A couple of weeks ago my wife was using a game with some of her students. It was a little like a crossword puzzle: you were supposed to guess a variety of Christmas words from various clues. One of the clues seemed to be nothing more than a printout of the alphabet. What Christmas word would that suggest? What Christmas word would you get from a clue that just read "abcdefghijkmnopqrstuvwxyz"? Did anybody get it? "No L". Noel, No "L", abcdefghijk … m. But the mind tends to fill in what the eye expects to see, or the ear expects to hear.

"Seeing is believing" is true only if you choose to see what is really there, not what you expected to see.

As the apostle Peter neared the end of his life and career, he began to fear that some of Christians were about to lose sight of reality. He began to sense that their central, keystone commitment, their core confession was about to get lost. Peter began to worry that, of all things, these folks were losing sight of who Jesus Christ is.

In the passage I've read for you, Peter speaks about people being "blind" and "shortsighted". He is afraid they will forget some key realities. And so Peter, in a pungent phrase, calls Christians to rivet their attention on exactly who Jesus Christ is and what He is like. Peter insists that when he taught them about Christ, he was teaching no myth, nor was he promoting an optical illusion. Peter insists, on the contrary, that he and his fellow believers were "eyewitnesses of majesty".

Hear the key text again: "For we did not follow cleverly devised myths when we made known to you the power and coming of our Lord Jesus Christ, but we were eyewitnesses of his majesty. "

"Eyewitnesses of majesty" The trouble is that eyewitnesses don’t always see everything there is to see; the trouble is, too, that even eyewitnesses sometimes see only what they expect to see.

I

Beneath the tinsel and the golden glow of Christmas there is one and only one central message, and that is Incarnation, enfleshment. The central fact of Christmas is that the word became flesh and dwelt among us, and we beheld, we saw, His glory.

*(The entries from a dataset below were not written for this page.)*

-- ==== Sys2Proof/Machine/Coil.lean ====
section
/-! DEFINITION. What a chain's stages do as they run: the chain area with its frames and rings, loading and saving a stage, the coroutine switch, and halting (R343-R348, R358). -/

namespace Sys2Proof.Machine

open Sys2Proof

/-! ## Chains of a kernel -/

/-- The chain of a number; one that has ended in a WARP kernel, and may yet be rolled back, is not found. -/
def Kernel.chain? (x : Kernel) (n : Nat) : Option Chain := x.chains.find? fun c => decide (c.num = n) && c.overBy.isNone
def State.chain? (s : State) (kid n : Nat) : Option Chain := (s.kernelD kid).chain? n
def State.updChain (s : State) (kid n : Nat) (f : Chain → Chain) : State :=
  s.updK kid fun x => { x with chains := x.chains.map fun c => if c.num = n ∧ c.overBy.isNone then f c else c }
/-- A switch is pending. -/
def Chain.pending (ch : Chain) : Bool := decide (ch.form = .toCoil) || decide (ch.form = .toStake)
/-- The chain runs on one coil strand. -/
def Chain.coiled (ch : Chain) : Bool := decide (ch.form = .coil) || decide (ch.form = .toStake)
/-- Offsets of a link's ring and of its control word; both lie in the consumer's logical tile (R343). -/
def Chain.ring (ch : Chain) (link : Nat) : Nat := ch.ca + 64 * link
def Chain.ctlAt (ch : Chain) (link : Nat) : Nat := ch.ca + 448 + 8 * link
/-- A ring's head and count. -/
def ringHead (w : Nat) : Nat := w % 8
def ringCount (w : Nat) : Nat := w / 16 % 16
def ringWord (head count : Nat) : Nat := head % 8 + 16 * count

/-- STATE of a stage's frame: 0 not started, 1 suspended, 2 current, 3 ended (R343). -/
def State.stageState (s : State) (kid : Nat) (ch : Chain) (i : Nat) : Nat :=
  leNat (s.scratchBytes (ch.lt kid i) (ch.frame i + 304) 8) % 4
/-- The chain and the stage of a context. -/
def State.stageOf (s : State) (c : Ctx) : Option (Chain × Nat) :=
  match c.stage with
  | some (n, i) => (s.chain? c.kid n).map fun ch => (ch, i)
  | none => none
/-- A switch request is pending for the stage, or its logical tile moves alone (R348, R351). -/
def State.mustHalt (s : State) (c : Ctx) : Bool :=
  match s.stageOf c with
  | some (ch, i) => ch.pending || ch.single.getLsbD i
  | none => false
/-- The stage halts after the instruction that has completed (R348). -/
def State.haltAfter (s : State) (id : Nat) : State :=
  if s.mustHalt (s.ctxD id) then s.upd id fun c => { c with halted := true } else s
/-- The stage halts before its instruction, which executes again after the switch (R348). -/
def State.haltBefore (s : State) (id : Nat) : State :=
  s.upd id fun c => { c with run := .ready, wait := .none, held := none, halted := true }

/-- Every stage of a chain is placed on logical tiles of one physical tile. -/
def State.oneTile (s : State) (kid : Nat) (ps : List (Nat × Nat)) : Bool :=
  match ps with
  | [] => true
  | p :: t => t.all fun q => decide ((s.ltile (ltKey kid q.1)).tile = (s.ltile (ltKey kid p.1)).tile)

/-! ## Accesses to the chain area -/

/-- A CORE read of the chain area of a logical tile by the strand (R346). -/
def State.areaGet (s : State) (id lt off n : Nat) (k : State → List Byte → State) : State :=
  let c := s.ctxD id
  let (_, s1) := s.engKeep c.alck lt (some c.item.key) false off n
  let (b, ts, s2) := s1.scratchLoad (s1.coreNo c) lt off n
  k (s2.stamped id ts) b
/-- Writes of the strand to chain areas can be made: in a WARP kernel they are writes of the activation to a keep region, each of whose blocks is logged
first (R293, R296, R352). -/
def State.areaReady (s : State) (id : Nat) (i : Instr) : List (Nat × Nat × Nat) → (State → State) → State
  | [], k => k s
  | (lt, off, n) :: t, k =>
    let c := s.ctxD id
    match s.engKeep c.alck lt (some c.item.key) (s.spec c) off n with
    | (.ok, s1) => s1.areaReady id i t k
    | (.overflow, s1) => s1.trap id cCommitOverflow (w64 (off / 64 * 64))
    | (.wait, s1) => s1.park id i .logRoom
/-- The write itself, a CORE store. -/
def State.areaStore (s : State) (id lt off : Nat) (bs : List Byte) : State :=
  let r := (s.dropCodelets lt off bs.length).scratchStore (s.coreNo (s.ctxD id)) lt off bs
  r.2.stamped id r.1
/-- One write of the strand to a chain area. -/
def State.areaPut (s : State) (id : Nat) (i : Instr) (lt off : Nat) (bs : List Byte) (k : State → State) : State :=
  s.areaReady id i [(lt, off, bs.length)] fun s1 => k (s1.areaStore id lt off bs)
/-- The engine of the tile writes a chain's area. -/
def State.areaWrite (s : State) (lt off : Nat) (bs : List Byte) : State := s.engScratchWrite (engineCore (s.ltile lt).tile) lt off bs

/-- The save area of a stage (R343): its first 304 bytes and STATE. -/
def Ctx.frameBytes (c : Ctx) (pc : Word) (st : Nat) : List Byte :=
  let word (w : Word) : List Byte := leBytes 8 w.toNat
  let rep : Nat × Nat := match c.rep with
    | some r => (r.count.toNat, r.start.toNat % 2 ^ 56 + ((r.stop - r.start).toNat / 4 % 32) * 2 ^ 56 + 2 ^ 63)
    | none => (0, 0)
  (c.g.toList.drop 1 |>.take 15).flatMap word ++ word pc ++ (c.f.toList.take 16).flatMap word
    ++ leBytes 8 (c.frm.toNat + c.fflags.toNat * 256 + c.fen.toNat * 65536) ++ word c.scratchReg
    ++ leBytes 8 rep.1 ++ leBytes 8 rep.2 ++ leBytes 8 c.stageSeq ++ leBytes 8 c.stamp.toNat ++ leBytes 8 st

/-- Binding words of a stage's links: ports in stake form, rings in coil form (R342, R358). -/
def Chain.links (ch : Chain) (i : Nat) (coil : Bool) : Vector Word 8 :=
  let word (port mode : Nat) (p : Nat × Nat) : Word := w64 (p.2 * 2 ^ 18 + p.1 * 64 + port * 4 + mode)
  let q0 : Word := if i = 0 then 0#64 else if coil then word (i - 1) 3 (ch.at (i - 1)) else word 15 1 (0, 0)
  let q1 : Word := if ch.nst ≤ i + 1 then 0#64 else if coil then word i 3 (ch.at (i + 1)) else word 15 2 (ch.at (i + 1))
  ((Vector.replicate 8 0#64).set 0 q0).set 1 q1

/-- The registers of a stage as its frame and the chain give them (R344, R345), with what of its registers is pending. -/
def Ctx.loadFrame (c : Ctx) (ch : Chain) (i : Nat) (coil : Bool) (b : List Byte) : Ctx :=
  let f (off : Nat) : Word := w64 (leNat ((b.drop off).take 8))
  let ctl := f 256
  let rw := f 280
  let start := w64 (rw.toNat % 2 ^ 56)
  { c with
      g := Vector.ofFn fun n => if n.val = 0 then 0#64 else if n.val < 16 then f (8 * (n.val - 1)) else ch.commonG.toList.getD (n.val - 16) 0#64
      f := Vector.ofFn fun n => if n.val < 16 then f (128 + 8 * n.val) else ch.commonF.toList.getD (n.val - 16) 0#64
      pc := f 120, frm := ctl.setWidth 4, fflags := ctl.extractLsb' 8 5, fen := ctl.extractLsb' 16 5, scratchReg := f 264
      rep := if rw.getLsbD 63 then some { count := f 272, start := start, stop := start + w64 (4 * bits rw 56 5) } else none
      stageSeq := (f 288).toNat, stamp := (f 296).setWidth 48, muMark := ch.muMarks.toList.getD i 0, pend := (ch.pends.filter fun e => e.1 = i).map (·.2)
      q := ch.links i coil, lt := (ch.at i).1, core := (ch.at i).2, stage := some (ch.num, i), coil := coil, halted := false }
/-- A stage's registers are loaded, and the core's clock is at least the stage's stamp (R167, R350). -/
def State.loadStage (s : State) (id : Nat) (ch : Chain) (i : Nat) (coil : Bool) (b : List Byte) : State :=
  let kid := (s.ctxD id).kid
  let s1 := s.upd id fun c => c.loadFrame ((s.chain? kid ch.num).getD ch) i coil b
  (s1.raiseT (s1.coreNo (s1.ctxD id)) (s1.ctxD id).stamp).updChain kid ch.num fun x => { x with cur := if coil then i else x.cur, pends := x.pends.filter fun e => e.1 ≠ i }
/-- What a stage leaves in its chain when another takes its place: its pending registers, and how far its records reach in the unit's queue (R344, R350). -/
def State.leaveStage (s : State) (id : Nat) : State :=
  let c := s.ctxD id
  match c.stage with
  | some (n, i) => s.updChain c.kid n fun x =>
      { x with pends := x.pends ++ c.pend.map fun p => (i, p),
               muMarks := x.muMarks.set (i % 8) (Nat.max c.muMark (s.mu c.lck).marks[c.strand.toNat]) (Nat.mod_lt _ (by decide)) }
  | none => s

/-- The coil strand makes stage `j` current, whose frame is read and marked current; the write can be made. -/
def State.enterStage (s : State) (id : Nat) (ch : Chain) (j : Nat) (k : State → State) : State :=
  let lt := ch.lt (s.ctxD id).kid j
  s.areaGet id lt (ch.frame j) 312 fun s1 b => k ((s1.areaStore id lt (ch.frame j + 304) (leBytes 8 2)).loadStage id ch j true b)
/-- After a coroutine switch the coil strand goes on in the new stage. -/
def State.resumeStage (s : State) (id : Nat) : State :=
  s.upd id fun c => { c with run := .ready, wait := .none, held := none, stepping := false }

/-- The coroutine switch from the current stage to stage `j`, the instruction to be executed again (R347); an ended stage stalls the coil strand. -/
def State.coSwitch (s : State) (id : Nat) (i : Instr) (ch : Chain) (cur j : Nat) : State :=
  let c := s.ctxD id
  if s.stageState c.kid ch j = 3 then
    (s.park id i .stall).updChain c.kid ch.num fun x => { x with stalled := true }
  else
    s.areaReady id i [(ch.lt c.kid cur, ch.frame cur, 312), (ch.lt c.kid j, ch.frame j + 304, 8)] fun s1 =>
      ((s1.leaveStage id).areaStore id (ch.lt c.kid cur) (ch.frame cur) (c.frameBytes c.pc 1)).enterStage id ch j fun s2 => s2.resumeStage id

/-! ## Rings (R346, R347) -/

/-- A read of the link before the coil strand's current stage: the oldest word, removed or kept; `none` goes to `empty`. -/
def State.ringTake (s : State) (id : Nat) (i : Instr) (ch : Chain) (link : Nat) (remove : Bool) (empty : State → State) (k : State → Word → State) : State :=
  let lt := ch.lt (s.ctxD id).kid (link + 1)
  s.areaGet id lt (ch.ctlAt link) 8 fun s1 w =>
    let w := leNat w
    if ringCount w = 0 then empty s1
    else s1.areaReady id i (if remove then [(lt, ch.ctlAt link, 8)] else []) fun s2 =>
      s2.areaGet id lt (ch.ring link + 8 * ringHead w) 8 fun s3 v =>
        k (if remove then s3.areaStore id lt (ch.ctlAt link) (leBytes 8 (ringWord (ringHead w + 1) (ringCount w - 1))) else s3) (w64 (leNat v))
/-- A write to the link after the current stage, or `full`. -/
def State.ringPut (s : State) (id : Nat) (i : Instr) (ch : Chain) (link : Nat) (v : Word) (full : State → State) (k : State → State) : State :=
  let lt := ch.lt (s.ctxD id).kid (link + 1)
  s.areaGet id lt (ch.ctlAt link) 8 fun s1 w =>
    let w := leNat w
    if 8 ≤ ringCount w then full s1
    else
      let at_ := ch.ring link + 8 * ((ringHead w + ringCount w) % 8)
      s1.areaReady id i [(lt, at_, 8), (lt, ch.ctlAt link, 8)] fun s2 =>
        k ((s2.areaStore id lt at_ (leBytes 8 v.toNat)).areaStore id lt (ch.ctlAt link) (leBytes 8 (ringWord (ringHead w) (ringCount w + 1))))

/-! ## What comes back for a stage that stands in its frame (R197, R261, R344) -/

/-- A pending register that a return or an acknowledgement names. -/
def Pend.is (p : Pend) (ctx ref : Nat) (isCall : Bool) : Bool := decide (p.ctx = ctx) && decide (p.ref = ref) && (p.isCall == isCall)
/-- The context whose pending register it is now: the one that issued, or the one that runs its stage since. -/
def State.pendCtx (s : State) (ctx ref : Nat) (isCall : Bool) : Option (Nat × Pend) :=
  s.ctxs.findSome? fun e => (e.2.pend.find? fun p => p.is ctx ref isCall).map fun p => (e.1, p)
/-- The chain and stage in whose frame the register stands. -/
def State.pendFrame (s : State) (kid ctx ref : Nat) (isCall : Bool) : Option (Chain × Nat × Pend) :=
  (s.kernelD kid).chains.findSome? fun ch => (ch.pends.find? fun e => e.2.is ctx ref isCall).map fun e => (ch, e.1, e.2)
/-- A pending register of kernel `kid` is written and is pending no more; none when nothing waits for it. -/
def State.settlePend (s : State) (kid ctx ref : Nat) (isCall : Bool) (v : Word) : Option State :=
  match s.pendCtx ctx ref isCall with
  | some (id, p) => some (s.upd id fun c => { c.setG p.d v with pend := c.pend.filter fun q => !q.is ctx ref isCall })
  | none =>
    match s.pendFrame kid ctx ref isCall with
    | some (ch, i, p) =>
      some ((s.areaWrite (ch.lt kid i) (ch.frame i + 8 * (p.d.toNat - 1)) (leBytes 8 v.toNat)).updChain kid ch.num fun x =>
        { x with pends := x.pends.filter fun e => !e.2.is ctx ref isCall })
    | none => none
/-- A remote load of kernel `kid` is refused: its register is written 0, and the strand or stage reports the refusal when it is used (R197). -/
def State.refusePend (s : State) (kid ctx ref : Nat) (addr : Word) : State :=
  let mark (q : Pend) : Pend := if q.is ctx ref false then { q with refused := true } else q
  match s.pendCtx ctx ref false with
  | some (id, p) => s.upd id fun c => { c.setG p.d 0#64 with pend := c.pend.map mark, nacks := c.nacks ++ [addr] }
  | none =>
    match s.pendFrame kid ctx ref false with
    | some (ch, i, p) =>
      (s.areaWrite (ch.lt kid i) (ch.frame i + 8 * (p.d.toNat - 1)) (leBytes 8 0)).updChain kid ch.num fun x =>
        { x with pends := x.pends.map fun e => (e.1, mark e.2), nacks := x.nacks ++ [(i, addr)] }
    | none => s
/-- The chain and the stage that a context which is gone has run. -/
def State.stageWas (s : State) (kid ctx : Nat) : Option (Chain × Nat) :=
  (s.kernelD kid).chains.findSome? fun ch => (ch.last.find? fun e => e.2 = ctx).map fun e => (ch, e.1)

end Sys2Proof.Machine
end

And yet, you see, even that central fact, that core confession, gets lost, covered over in the mad scramble to do all of the things Christmas was never designed for. And, as always, the issue is what we choose to see, what we expect to see.

I do not intend this morning to be the Grinch that stole Christmas, but I do have to wonder with you what has happened to the peculiar paradox of Christmas. Is it possible that even believers become blind and shortsighted about who this Jesus really is and what He means? Have we too forgotten what we are looking for?

For example, we seem to have decided that we have to celebrate Christmas worrying about whether we have properly impressed those we love and who love us. Would our spouses and children love us any the less if we did not spend hundreds of dollars to give them things they do not need and have decided they want only because some TV commercial tells them to want it? Where is Jesus in all of that? How does that help us become eyewitnesses of his majesty?

Again, we seem as a nation to have determined that the purpose of Christmas is to stimulate a sagging economy. When the business columns of the newspapers are full of articles describing the tactics of the retailers, who hope to reap as much as 40% of their sales during this season; and when at the same time, charities and churches and mission agencies are starving for funds to do their work …when that happens, we have to wonder, has somebody forgotten that we are eyewitnesses of His majesty? Have we lost sight of the one central truth, the core confession: that Jesus the Christ is God come in human wrappings? You and I seem to prefer to keep the wrappings and throw away the gift!